The article is dated 9 November 2011 but I just heard about it on Twitter, where it sparked a bit of discussion. Those who commented felt that scientists should be doing more to make their work readily available to the public. That's natural. We all want to be informed, and many believe that the mainstream media has dropped the ball a bit in the communication game. They may regret the amount of disinformation circulating regardless of the actual research, and the climate change debate is a classic example of this phenomenon. Raising doubts about complex issues is what conservatives have done so well for generations. The way the mainstream press operates, these doubts are expressed and thereby gain currency. Momentum is lost. Policies fall by the wayside. Frustration results. The media cops the blame. Scientists grind their teeth and keep their heads down.

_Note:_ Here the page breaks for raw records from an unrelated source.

theorem Keeps.carTimeout {s₀ s : State} (hk : Keeps s₀ s) (c : Nat) : Keeps s₀ (State.carTimeout s c) := by
  unfold State.carTimeout
  repeat' first
    | with_reducible assumption
    | with_reducible apply Keeps.engDropReqs
    | with_reducible apply Keeps.chanErr
    | with_reducible apply Keeps.bump
    | with_reducible rfl
    | ((conv => arg 2; arg 23); with_reducible apply Keeps.lit)
    | split

/-! ### Sys2Proof/Machine/Request.lean -/

theorem Keeps.lotGone {s₀ s : State} (hk : Keeps s₀ s) (r : Req) : Keeps s₀ (State.lotGone s r) := by
  unfold State.lotGone
  repeat' first
    | with_reducible assumption
    | with_reducible apply Keeps.lotDrop
    | split

theorem Keeps.carStore {s₀ s : State} (hk : Keeps s₀ s) (r : Req) (c : Nat) : Keeps s₀ (State.carStore s r c) := by
  unfold State.carStore
  repeat' first
    | with_reducible assumption
    | with_reducible apply Keeps.holdRelease
    | with_reducible apply Keeps.poolAccess
    | with_reducible apply Keeps.carCommand
    | with_reducible apply Keeps.ite

theorem Keeps.homeArrive {s₀ s : State} (hk : Keeps s₀ s) (r : Req) : Keeps s₀ (State.homeArrive s r) := by
  unfold State.homeArrive
  repeat' first
    | with_reducible assumption
    | with_reducible apply Keeps.lotGone
    | with_reducible apply Keeps.bump
    | with_reducible apply Keeps.wait
    | with_reducible apply Keeps.msgRoute
    | with_reducible apply Keeps.contribute
    | with_reducible apply Keeps.carStore
    | with_reducible apply Keeps.holdRelease
    | with_reducible apply Keeps.applyRun
    | with_reducible apply Keeps.winAccess
    | with_reducible apply Keeps.poolAccess
    | with_reducible apply Keeps.ite
    | split

theorem Keeps.tagged {s₀ s : State} (hk : Keeps s₀ s) (p : Nat) (r : Req) : Keeps s₀ (State.tagged s p r).2 := by
  unfold State.tagged
  repeat' first
    | with_reducible assumption
    | with_reducible apply Keeps.lotPut

theorem Keeps.toPoint {s₀ s : State} (hk : Keeps s₀ s) (r : Req) : Keeps s₀ (State.toPoint s r) := by
  unfold State.toPoint
  repeat' first
    | with_reducible assumption
    | (intro a)
    | with_reducible apply Keeps.homeArrive
    | with_reducible apply Keeps.passPoint
    | with_reducible apply Keeps.ite

theorem Keeps.letIn {s₀ s : State} (hk : Keeps s₀ s) (p : Nat) (r : Req) : Keeps s₀ (State.letIn s p r) := by
  unfold State.letIn
  repeat' first
    | with_reducible assumption
    | with_reducible apply Keeps.wait
    | with_reducible apply Keeps.bump
    | with_reducible apply Keeps.tagged
    | with_reducible apply Keeps.toPoint
    | with_reducible apply Keeps.ite

theorem Keeps.ingress {s₀ s : State} (hk : Keeps s₀ s) (p : Nat) (m : Msg) (res : Nat) (go : State → Req → State)
    (hgo : ∀ x x1, Keeps s₀ x → Keeps s₀ (go x x1)) :
    Keeps s₀ (State.ingress s p m res go) := by
  unfold State.ingress
  repeat' first
    | with_reducible assumption
    | with_reducible apply hgo
    | with_reducible apply Keeps.reject
    | with_reducible apply Keeps.bump
    | with_reducible apply Keeps.polMsg
    | with_reducible apply Keeps.open
    | with_reducible apply Keeps.refuseAt
    | with_reducible apply Keeps.ite
    | with_reducible apply Keeps.ite2
    | (extract_lets +onlyGivenNames x; refine (fun (hx : Keeps s₀ x.2) => ?_) ?_;
       (on_goal 2 => (unfold x; clear x)); (on_goal 1 => ((try clear_value x); revert x; intro w hw)))
    | (extract_lets +onlyGivenNames x; clear_value x; revert x; intro w)
    | split

theorem Keeps.request {s₀ s : State} (hk : Keeps s₀ s) (p : Nat) (m : Msg) (res : Nat) :
    Keeps s₀ (State.request s p m res) := by
  unfold State.request
  repeat' first
    | with_reducible assumption
    | (intro a)
    | with_reducible apply Keeps.ingress
    | with_reducible apply Keeps.letIn
    | with_reducible apply Keeps.ite

theorem Keeps.rerun {s₀ s : State} (hk : Keeps s₀ s) (w : Wait) : Keeps s₀ (State.rerun s w) := by
  unfold State.rerun
  repeat' first
    | with_reducible assumption
    | with_reducible apply Keeps.letIn
    | with_reducible apply Keeps.engSend
    | with_reducible apply Keeps.toPoint
    | with_reducible apply Keeps.homeArrive
    | split

theorem Keeps.resumeN {s₀ s : State} (hk : Keeps s₀ s) (a : Nat) : Keeps s₀ (State.resumeN s a) := by
  induction a generalizing s  with
  | zero =>
    unfold State.resumeN
    repeat' first
      | with_reducible assumption
  | succ n ih =>
    unfold State.resumeN
    repeat' first
      | with_reducible assumption
      | with_reducible apply ih
      | with_reducible apply Keeps.rerun
      | with_reducible rfl
      | ((conv => arg 2; arg 23); with_reducible apply Keeps.lit)
      | (extract_lets +onlyGivenNames x; clear_value x; revert x; intro w)
      | split

theorem Keeps.resume {s₀ s : State} (hk : Keeps s₀ s) : Keeps s₀ (State.resume s) := by
  unfold State.resume
  repeat' first
    | with_reducible assumption
    | with_reducible apply Keeps.resumeN

/-! ### Sys2Proof/Machine/Link.lean -/

theorem Keeps.updLink {s₀ s : State} (hk : Keeps s₀ s) (p : Nat) (f : Link → Link) : Keeps s₀ (State.updLink s p f) := by
  unfold State.updLink
  repeat' first
    | with_reducible assumption
    | with_reducible apply Keeps.updPort

theorem Keeps.setLstate {s₀ s : State} (hk : Keeps s₀ s) (p : Nat) (v : Nat) : Keeps s₀ (State.setLstate s p v) := by
  unfold State.setLstate
  repeat' first
    | with_reducible assumption
    | with_reducible apply Keeps.wr

theorem Keeps.emitFlit {s₀ s : State} (hk : Keeps s₀ s) (p : Nat) (ftype : Nat) (fseq : Nat) (hdrmap : Nat)
    (slots : List Byte) :
    Keeps s₀ (State.emitFlit s p ftype fseq hdrmap slots) := by
  unfold State.emitFlit
  repeat' first
    | with_reducible assumption
    | with_reducible apply Keeps.emit
    | with_reducible apply Keeps.updLink

theorem Keeps.sendIdle {s₀ s : State} (hk : Keeps s₀ s) (p : Nat) : Keeps s₀ (State.sendIdle s p) := by
  unfold State.sendIdle
  repeat' first
    | with_reducible assumption
    | with_reducible apply Keeps.emitFlit

theorem Keeps.sendCredits {s₀ s : State} (hk : Keeps s₀ s) (p : Nat) (pool : Nat) :
    Keeps s₀ (State.sendCredits s p pool) := by
  unfold State.sendCredits
  repeat' first
    | with_reducible assumption
    | (intro a)
    | with_reducible apply Keeps.sendIdle
    | with_reducible apply Keeps.ite
    | with_reducible apply Keeps.foldl

theorem Keeps.sendNak {s₀ s : State} (hk : Keeps s₀ s) (p : Nat) : Keeps s₀ (State.sendNak s p) := by
  unfold State.sendNak
  repeat' first
    | with_reducible assumption
    | with_reducible apply Keeps.emitFlit

theorem Keeps.sendProto {s₀ s : State} (hk : Keeps s₀ s) (p : Nat) (hdrmap : Nat) (slots : List Byte) :
    Keeps s₀ (State.sendProto s p hdrmap slots) := by
  unfold State.sendProto
  repeat' first
    | with_reducible assumption
    | with_reducible apply Keeps.updLink
    | with_reducible apply Keeps.emitFlit

theorem Keeps.transmit {s₀ s : State} (hk : Keeps s₀ s) (p : Nat) (m : Msg) : Keeps s₀ (State.transmit s p m) := by
  unfold State.transmit
  repeat' first
    | with_reducible assumption
    | (intro a)
    | with_reducible apply Keeps.updLink
    | with_reducible apply Keeps.sendProto
    | with_reducible apply Keeps.foldl

theorem Keeps.takeAck {s₀ s : State} (hk : Keeps s₀ s) (p : Nat) (f : List Byte) : Keeps s₀ (State.takeAck s p f) := by
  unfold State.takeAck
  repeat' first
    | with_reducible assumption
    | with_reducible apply Keeps.updLink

The article talks about the "duty" that scientists might have to bring their ideas and research results to the public. After all, most Australian research is publicly funded. But I think that most scientists are busy concentrating on publishing peer-reviewed papers. These papers are critical for them in terms of attracting funding, and universities rely on high publication rates for their rankings. So the major effort goes into them, and that's understandable.

Scientific papers are extraordinarily abstruse. Unfathomable, in fact. I did an article last year which took a bunch of published biochar research papers and tried to convey their contents in an accessible style. I basically relied on the introduction for each paper. The main components of these scientific papers are impenetrable for the layman. There's even a special breed of journalist, the science journalist, who does nothing other than interpret research for the public. Magazines such as Cosmos rely on these people for their content. But not that many people buy it. Instead, they buy publications that are less nerdy, more political, or heavier in terms of cultural content. Sure, we're talking high-end like The Monthly, but the popularity of these magazines shows that there is a market for intelligent and accessible material. However they contain little science.

It used not to be like this. Let's talk about the rise of the middle class for a moment. We need to go back to the beginning of the 18th Century, to the days of Daniel Defoe and the first King George. It was a time of discovery, both terrestrial and academic. So you've got Defoe's classic Robinson Crusoe, which is part travel story and part political treatise. At the same time there were magazines such as The Spectator, edited by Joseph Addison and Richard Steele. These miscellanies had everything, from advice about polite behaviour to information about the most recent scientific research, from literary criticism to political commentary. They brought the world into the private drawing room. And people loved them. Other publications followed, and the miscellany became as important to popular culture as social media is today. Serendipity, sharing, exchange, comment. All those things. Read the biography of a poet of the day and you'll find references to these magazines, and to the books of travel or science they reviewed.

There's nothing like that now. But science has become more and more complex and disciplines within it more and more specialised. As Kingsley says in her article:
My explanation to those students who are uninterested in communicating is that they shouldn’t expect to have much success in their careers.
Given the high specialisation of science, the chances that the promotion committee or grant application reviewers – or indeed any people making crucial decisions about careers or funding – will be in exactly the same speciality are extremely slim.
Decision makers are far more likely to look favourably on a description of work that is understandable than one they have to slog through.
Kingsley does note how more of the niche magazines that currently serve the market are demanding accessible digests of the longer pieces they routinely run. But this is not enough. Science and Nature, like Cosmos, are great magazines but they're not getting into peoples' living rooms like the 18th-Century miscellanies did. We need to get research-based stories into the magazines that people actually buy for education and entertainment. Average people, and not just the astronomy wonks who get those specialist publications at the newsstand.